かつて18歳で北海道函館市を飛び出した青年は、世界を旅した末にライターとなり、家族とともに故郷に舞い戻りました。今回くらしごと編集部が気になってしまったのは、フリーランスのライターとして函館で活動する阿部光平さん。今でこそ函館を拠点にしていますが、そこに至るまでの経緯がずいぶん濃厚。函館に至って以降もだいぶ特濃。組織に属さず自分の才覚によって生きるフリーランスとして、そして3人の子どもを育てる親として、仕事とくらし、そしてまちとの関わりについて伺いました。
目立ちたがりの少年は上京し世界を目指す
改めて紐解く必要もないほど抜群の知名度を誇る、北海道屈指の観光都市・函館。レトロな街並みやイカなどの海産物、赤レンガ倉庫に五稜郭公園、名湯・湯の川温泉など、訪れたことがある人ならばお気に入りのスポットがスラスラと出てくるのでは?
今回お話を伺ったのは、ここ函館ご出身の阿部光平さん。優しい目と落ち着いた話しぶりが印象的です。まずは阿部さんの生い立ちについて聞いてみましょう。
函館出身の阿部さんですが、学校の教師をしていたお父様の仕事の関係で、幼少期は何度か引っ越しを経験してきました。幼稚園の年長の時に北海道山越郡長万部町に引っ越しをして、そのまま小学校に入学。自ら「目立ちたがり屋だった」と評する阿部少年は、5年生の時に一大目立ちイベント「児童会役員選挙」に児童会長候補として出馬し、なんと見事当選を果たしました。
しかし、おお、なんという運命のいたずら。このタイミングで函館への引っ越しが決まり、その当選は淡くもその手中からすり抜けてしまいます。
「その当時、親に文句を言っていた覚えがあります。転入した函館の小学校では児童会に前期後期という設定があったので、目立ちたいからさっそく後期に立候補しましたが、知名度が無くて落選しました」
こちらが、フリーランスのライターとして函館で活動する阿部光平さん。
高校に進学すると、それまで学校・部活・家でほぼ100%が構成されていた生活に変化が起き、まちで遊ぶ楽しさに夢中になりました。
「放課後古着屋さんに行ったり、ライブハウスに行ったり。すると友達がすごく増えて、当時同じカルチャーで育った仲間とは今も付き合いがあります。函館の繁華街といえば函館駅前か五稜郭エリアなのですが、ぼくらは学校が五稜郭に近かったので五稜郭周辺で遊ぶことが多かったです」
やがて高校卒業を迎え、自らの進路を決める時期が来ます。おぼろげに「雑誌や映像の仕事をしてみたい」と考えていた阿部さん。大好きな函館のまちに居続けることと、東京で自分がやりたいことを叶えることを天秤にかけ、上京を決意します。
日本大学に進学し、映像制作やメディアについての基礎を学びながら、長期の休みになると海外へバックパッカー旅へ出かけました。外国を回るにつれ、次第に「住んでみたい」と思うようになった阿部さんは、大学卒業後そのままワーキングホリデーを利用し1年間オーストラリアで過ごしました。
それでもまだ世界への興味はすり減ることなく、さらに1年間をかけて北米、中米、南米、アフリカ、ヨーロッパ、アジアを回る世界一周の旅が始まります。
「海外を旅してみて思ったのは、どんな場所でも生きていけるんだということです。お金のない旅行だったのもありますが、屋根があって壁があるだけでもちょっと安心できるというか。駅や公園で野宿しながら旅をしていて『最悪すべてを失ったらこれか』という体験をすることができました。こうした経験を20代のうちにできたことはリスクを恐れない気持ちを育んでくれたのかなと思います」
現在は奥さんと3人のお子様のいるお父さん。当時とは旅行に対する気持ちも変わりました。

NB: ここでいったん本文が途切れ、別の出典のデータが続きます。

@[simp] theorem State.onSlot_frame (s : State) (k : SlotKind) (f : Slot → LinkCounts → Slot × LinkCounts) :
    (s.onSlot k f).hold = s.hold ∧ (s.onSlot k f).control = s.control ∧ (s.onSlot k f).capture = s.capture
    ∧ (s.onSlot k f).epochs = s.epochs ∧ (s.onSlot k f).engine = s.engine ∧ (s.onSlot k f).solver = s.solver
    ∧ (s.onSlot k f).verdicts = s.verdicts ∧ (s.onSlot k f).roster = s.roster
    ∧ (s.onSlot k f).pending = s.pending := by
  simp [State.onSlot]
@[simp] theorem State.beginField_frame (s : State) :
    s.beginField.hold = s.hold ∧ s.beginField.control = s.control ∧ s.beginField.capture = s.capture
    ∧ s.beginField.epochs = s.epochs ∧ s.beginField.engine = s.engine ∧ s.beginField.solver = s.solver
    ∧ s.beginField.verdicts = s.verdicts ∧ s.beginField.roster = s.roster ∧ s.beginField.queue = s.queue
    ∧ s.beginField.pending = s.pending := by
  simp [State.beginField]
@[simp] theorem State.contendIfQuiet_frame (s : State) :
    s.contendIfQuiet.hold = s.hold ∧ s.contendIfQuiet.control = s.control
    ∧ s.contendIfQuiet.capture = s.capture ∧ s.contendIfQuiet.epochs = s.epochs
    ∧ s.contendIfQuiet.engine = s.engine ∧ s.contendIfQuiet.solver = s.solver
    ∧ s.contendIfQuiet.verdicts = s.verdicts ∧ s.contendIfQuiet.roster = s.roster
    ∧ s.contendIfQuiet.queue = s.queue ∧ s.contendIfQuiet.pending = s.pending := by
  unfold State.contendIfQuiet
  split <;> simp
@[simp] theorem State.offer_frame (s : State) (k : SlotKind) (r : Record) :
    (s.offer k r).hold = s.hold ∧ (s.offer k r).control = s.control ∧ (s.offer k r).capture = s.capture
    ∧ (s.offer k r).epochs = s.epochs ∧ (s.offer k r).engine = s.engine ∧ (s.offer k r).solver = s.solver
    ∧ (s.offer k r).verdicts = s.verdicts ∧ (s.offer k r).roster = s.roster
    ∧ (s.offer k r).pending = s.pending := by
  unfold State.offer
  split <;> simp
@[simp] theorem State.settlePresence_frame (s : State) :
    s.settlePresence.hold = s.hold ∧ s.settlePresence.capture = s.capture
    ∧ s.settlePresence.epochs = s.epochs ∧ s.settlePresence.engine = s.engine
    ∧ s.settlePresence.solver = s.solver ∧ s.settlePresence.verdicts = s.verdicts
    ∧ s.settlePresence.roster = s.roster ∧ s.settlePresence.pending = s.pending := by
  unfold State.settlePresence
  split
  · simp only []; split <;> simp
  · simp
@[simp] theorem State.beginRecord_frame (s : State) (k : SlotKind) :
    (s.beginRecord k).hold = s.hold ∧ (s.beginRecord k).control = s.control
    ∧ (s.beginRecord k).capture = s.capture ∧ (s.beginRecord k).epochs = s.epochs
    ∧ (s.beginRecord k).engine = s.engine ∧ (s.beginRecord k).solver = s.solver
    ∧ (s.beginRecord k).roster = s.roster ∧ (s.beginRecord k).pending = s.pending := by
  unfold State.beginRecord
  split
  · simp only []; split <;> simp
  · simp
@[simp] theorem State.senderComplete_frame (s : State) (k : SlotKind) :
    (s.senderComplete k).hold = s.hold ∧ (s.senderComplete k).control = s.control
    ∧ (s.senderComplete k).capture = s.capture ∧ (s.senderComplete k).epochs = s.epochs
    ∧ (s.senderComplete k).engine = s.engine ∧ (s.senderComplete k).solver = s.solver
    ∧ (s.senderComplete k).roster = s.roster ∧ (s.senderComplete k).pending = s.pending := by
  unfold State.senderComplete
  simp only []
  split <;> simp
@[simp] theorem State.delivered_frame (s : State) (k : SlotKind) (i : Nat) :
    (s.delivered k i).hold = s.hold ∧ (s.delivered k i).control = s.control
    ∧ (s.delivered k i).capture = s.capture ∧ (s.delivered k i).epochs = s.epochs
    ∧ (s.delivered k i).engine = s.engine ∧ (s.delivered k i).solver = s.solver
    ∧ (s.delivered k i).roster = s.roster ∧ (s.delivered k i).pending = s.pending := by
  unfold State.delivered
  split <;> simp
@[simp] theorem State.issueClear_frame (s : State) (k : SlotKind) (i : Nat) :
    (s.issueClear k i).hold = s.hold ∧ (s.issueClear k i).control = s.control
    ∧ (s.issueClear k i).capture = s.capture ∧ (s.issueClear k i).epochs = s.epochs
    ∧ (s.issueClear k i).engine = s.engine ∧ (s.issueClear k i).solver = s.solver
    ∧ (s.issueClear k i).roster = s.roster ∧ (s.issueClear k i).queue = s.queue
    ∧ (s.issueClear k i).pending = s.pending := by
  unfold State.issueClear
  simp only []
  split <;> simp
/-! ### The roster -/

「ぼく自身はトータルで2年近く海外で生活し、行きたい国にも行けました。当時とはライフステージも違うし興味も変わり、旅行先も『子どもと一緒に行ってみたい』が条件になってきていますね」
子どもには、なるべく日本とは違う文化に触れさせてあげたいと話す阿部さん。去年の夏は家族でフィリピン旅行へ行ったそう。アジア文化圏的に行きやすいことと、英語が通じやすいことがフィリピン行きを決めた理由なのだとか。

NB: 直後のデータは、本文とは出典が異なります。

/-! ### Roster entries -/

theorem rosterFind_cons (e : RosterEntry) (es : List RosterEntry) (i : Nat) :
    rosterFind (e :: es) i = if e.peer = i then some e else rosterFind es i := by
  by_cases h : e.peer = i <;> simp [rosterFind, h]

theorem rosterFind_eq_none {es : List RosterEntry} {i : Nat} (h : ∀ e ∈ es, e.peer ≠ i) :
    rosterFind es i = none := by
  simpa [rosterFind] using h

theorem rosterFind_rosterEnsure_other {es : List RosterEntry} {i j : Nat} (h : i ≠ j) :
    rosterFind (rosterEnsure j es) i = rosterFind es i := by
  have hf : (RosterEntry.fresh j).peer ≠ i := fun hj => h hj.symm
  induction es with
  | nil => simp [rosterEnsure, rosterFind_cons, hf]
  | cons e es ih =>
    unfold rosterEnsure
    split
    · rw [rosterFind_cons, if_neg hf]
    · split
      · rfl
      · rw [rosterFind_cons, rosterFind_cons, ih]

/-- An entry made sure of is there, in any roster. -/
theorem rosterFind_rosterEnsure_isSome (j : Nat) (es : List RosterEntry) :
    ∃ e, rosterFind (rosterEnsure j es) j = some e := by
  induction es with
  | nil => exact ⟨_, by simp [rosterEnsure, rosterFind_cons, RosterEntry.fresh]; rfl⟩
  | cons a es ih =>
    unfold rosterEnsure
    split
    · exact ⟨RosterEntry.fresh j, by simp [rosterFind_cons, RosterEntry.fresh]⟩
    · split
      · next h => exact ⟨a, by simp [rosterFind_cons, h]⟩
      · next h => simpa [rosterFind_cons, h] using ih

/-- In a roster in ascending number it is the entry held, or a new one (R95). -/
theorem rosterFind_rosterEnsure_same {j : Nat} {es : List RosterEntry}
    (h : es.Pairwise fun a b => a.peer < b.peer) :
    rosterFind (rosterEnsure j es) j = some ((rosterFind es j).getD (RosterEntry.fresh j)) := by
  have hf : (RosterEntry.fresh j).peer = j := rfl
  induction es with
  | nil => simp [rosterEnsure, hf, rosterFind]
  | cons a es ih =>
    obtain ⟨ha, hes⟩ := List.pairwise_cons.1 h
    unfold rosterEnsure
    split
    · next hj =>
      have hnone : rosterFind (a :: es) j = none := rosterFind_eq_none fun e he => by
        rcases List.mem_cons.1 he with rfl | he
        · omega
        · have := ha e he; omega
      rw [rosterFind_cons, if_pos hf, hnone]; rfl
    · split
      · next hj => simp [rosterFind_cons, hj]
      · next hj => rw [rosterFind_cons, rosterFind_cons, if_neg hj, if_neg hj, ih hes]

theorem rosterFind_rosterChange {f : RosterEntry → RosterEntry} (hf : ∀ e, (f e).peer = e.peer) (i j : Nat)
    (es : List RosterEntry) :
    rosterFind (rosterChange j f es) i = if i = j then (rosterFind es i).map f else rosterFind es i := by
  induction es with
  | nil => simp [rosterChange, rosterFind]
  | cons a es ih =>
    have hp : (if a.peer = j then f a else a).peer = a.peer := by split <;> simp [hf]
    rw [rosterChange, List.map_cons, rosterFind_cons, hp, rosterFind_cons]
    by_cases hi : a.peer = i
    · rw [if_pos hi, if_pos hi, hi]
      split <;> rfl
    · rw [if_neg hi, if_neg hi]
      exact ih

@[simp] theorem rosterChange_id (j : Nat) (es : List RosterEntry) : rosterChange j id es = es := by
  simp [rosterChange]

/-- The roster with an entry for each of these numbers (R95, R99). -/
def rosterEnsureAll (js : List Nat) (es : List RosterEntry) : List RosterEntry :=
  js.foldl (fun es j => rosterEnsure j es) es

theorem rosterFind_rosterEnsureAll {js : List Nat} : ∀ {es : List RosterEntry},
    (es.Pairwise fun a b => a.peer < b.peer) → ∀ i, rosterFind (rosterEnsureAll js es) i =
      if i ∈ js then some ((rosterFind es i).getD (RosterEntry.fresh i)) else rosterFind es i := by
  induction js with
  | nil => intro es _ i; simp [rosterEnsureAll]
  | cons j js ih =>
    intro es h i
    have step := ih (rosterEnsure_ascending (j := j) h) i
    by_cases hij : i = j
    · subst hij
      rw [rosterFind_rosterEnsure_same h] at step
      simpa [rosterEnsureAll] using step
    · rw [rosterFind_rosterEnsure_other hij] at step
      simpa [rosterEnsureAll, hij] using step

「長女はすごく小さい時にハワイへ行ったことがあるんですが、次女と長男は初めての海外。いきなりハードなメキシコとかモロッコとかは、子連れで行くのはなかなか大変そうだなと思ったので、行きやすさなど色々加味してフィリピンです」
3人の子どもを連れての海外旅行、大変さ以上の楽しさがありそうです!ところで大学入学以来、一向にメディア系のお話が出てきません。大丈夫でしょうか...?
十字街の交差点に位置する路面店「HOTEIYA SANDWICH STAND」を、取材場所としてお借りしました。
ライター阿部光平誕生と函館移住へ募る思い
阿部さんの世界一周旅行、最後の国は香港でした。香港の大衆食堂で食事をしていると、見知らぬ紳士が話しかけてきたそうです。
「お兄さん何してるの」ー「世界旅行しているんです」
「写真とか日記ないの」ー「ありますよ(渡す)」
「おもしろいね、うちで記事書かない?」ー「書きます!」
ライター阿部光平さん誕生の瞬間です。
なんでも偶然出会ったこの紳士は、とある航空会社の機内誌の担当者だったそうで、「旅行に行って文章作ってお金もらえるなんて最高じゃないか!」と前のめりの阿部さん、本当にこの縁でライター稼業が始まったそうです。

「もし自分がフォトグラファーだったら」「もし自分がミュージシャンだったら」
世界一周中に出会った感動を前に、阿部さんはそう考えたそうです。でもフォトグラファーではないからきれいな写真は残せないし、ミュージシャンではないから素敵な曲も作れない。
でも、文章ならこの感動を残すことができるかもしれない。そう思って旅行中ずっと文章を書いていた阿部さん。旅行の最後に、この文章がきっかけで未来が変わるとは...。まさに事実は小説よりも奇なり。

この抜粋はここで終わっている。